A typical Dockerfile might look something like the one shown here, which will create a container for a Node.js-based application:
FROM node:0.10
MAINTAINER Anna Doe <anna@example.com>
LABEL "rating"="Five Stars" "class"="First Class"
USER root
ENV AP /data/app
RUN apt-get -y update# The daemons
RUN apt-get -y install supervisor
RUN mkdir -p /var/log/supervisor# Supervisor Configuration
ADD ./supervisord/conf.d/* $SCPATH/
# Application Code
ADD *.js* $AP/
WORKDIR $AP
RUN npm install
CMD ["supervisord", "-n"]

Dissecting this Dockerfile will provide some initial exposure to a number of the possible instructions that you can use to control how an image is assembled. Each line in a Dockerfile creates a new image layer that is stored by Docker. This means that when you build new images, Docker will only need to build layers that deviate from previous builds.

Although you could build a Node instance from a plain, base Linux image, you can also explore the Docker Registry for official images for Node. Node.js maintains a series of Docker images and tags that allows you to quickly determine that you should tell the image to inherit from node:0.10, which will pull the most recent Node.js version 0.10 container. If you want to lock the image to a specific version of Node, you could instead point it at node:0.10.33. The base image that follows will provide you with an Ubuntu Linux image running Node 0.10.x:
FROM node:0.10

The MAINTAINER field provides contact information for the Dockerfile’s author, which populates the Author field in all resulting images’ metadata:
MAINTAINER Anna Doe >anna@example.com<

The ability to apply labels to images and containers was added to Docker in version 1.6. This means that you can now add metadata via key-value pairs that can later be used to search for and identify Docker images and containers. You can see the labels applied to any image using the docker inspect command:
LABEL "rating"="Five Stars" "class"="First Class"

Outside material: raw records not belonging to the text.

-- ==== Sys2Proof/Decode.lean ====
section
/-! DEFINITION. The command word's decoder and encoder (30_encoding.md R80 to R85, R101). -/

namespace Sys2Proof

/-- Why a command word is illegal (R85). -/
inductive DecodeError where
  /-- `op` is 0x00 or 0x08 to 0xFF. -/
  | undefinedOp (op : Byte)
  /-- `op` names a command without an operand and `imm8` is not zero (R84). -/
  | nonzeroImm (op imm : Byte)
  deriving DecidableEq, Repr

/-- R80: the operation code, bits 15:8. -/
def opField (w : Word) : Byte := w.extractLsb' 8 8

/-- R80: the immediate operand, bits 7:0. -/
def immField (w : Word) : Byte := w.extractLsb' 0 8

/-- R84: a command without an operand is legal with `imm8` zero only. -/
def noOperand (i : Instr) (op imm : Byte) : Except DecodeError Instr :=
  if imm = 0#8 then .ok i else .error (.nonzeroImm op imm)

/-- R82: the command that `op` and `imm8` stand for. R81: the sample rate is `imm8` zero-extended. -/
def decodeFields (op imm : Byte) : Except DecodeError Instr :=
  match op.toNat with
  | 0x01 => .ok (.init imm.toNat)
  | 0x02 => noOperand .sleep op imm
  | 0x03 => noOperand .wake op imm
  | 0x04 => noOperand .rdvobj op imm
  | 0x05 => noOperand .rdtamb op imm
  | 0x06 => noOperand .rddiec op imm
  | 0x07 => noOperand .rdobjc op imm
  | _ => .error (.undefinedOp op)

/-- The decoder: 16 bits are the whole command (R101). -/
def decode (w : Word) : Except DecodeError Instr := decodeFields (opField w) (immField w)

/-- R82: the operation code of a command. -/
def opcode : Instr → Byte
  | .init _ => 0x01#8
  | .sleep => 0x02#8
  | .wake => 0x03#8
  | .rdvobj => 0x04#8
  | .rdtamb => 0x05#8
  | .rddiec => 0x06#8
  | .rdobjc => 0x07#8

/-- R80, R81, R84: the immediate operand of a command. -/
def immediate : Instr → Byte
  | .init rate => BitVec.ofNat 8 rate
  | _ => 0x00#8

/-- R80: the command word, `op` in the high byte. -/
def encode (i : Instr) : Word := opcode i ++ immediate i

/-- The command word of a row of the opcode table given by its lowest `nbits` bits; the bits above are
zero. A command has one 16-bit word and no byte order of its own (log 24). -/
def tableWord (nbits w : Nat) : Word := BitVec.ofNat 16 (w % 2 ^ nbits)

/-- The command the decoder reads from a row of the opcode table; a row of more than 16 bits is none. -/
def decodeTableWord (nbits w : Nat) : Option Instr :=
  if nbits ≤ 16 then (decode (tableWord nbits w)).toOption else none

end Sys2Proof
end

By default, Docker runs all processes as root within the container, but you can use the USER instruction to change this:
USER root

The ENV instruction allows you to set shell variables that can be used during the build process to simplify the Dockerfile:
ENV AP /data/app
ENV SCPATH /etc/supervisor/conf.d

In the following code, you’ll use a collection of RUN instructions to start and create the required file structure that you need, and install some required software dependencies. You’ll also start to use the build the variables you defined in the previous section to save you a bit of work and help protect you from typos:
RUN apt-get -y update# The daemons
RUN apt-get -y install supervisor
RUN mkdir -p /var/log/supervisor

Note.
It is generally considered a bad idea to run commands like apt-get -y update or yum -y update in your application Dockerfiles because it can significantly increase the time it takes for all of your builds to finish. Instead, consider basing your application image on another image that already has these updates applied to it.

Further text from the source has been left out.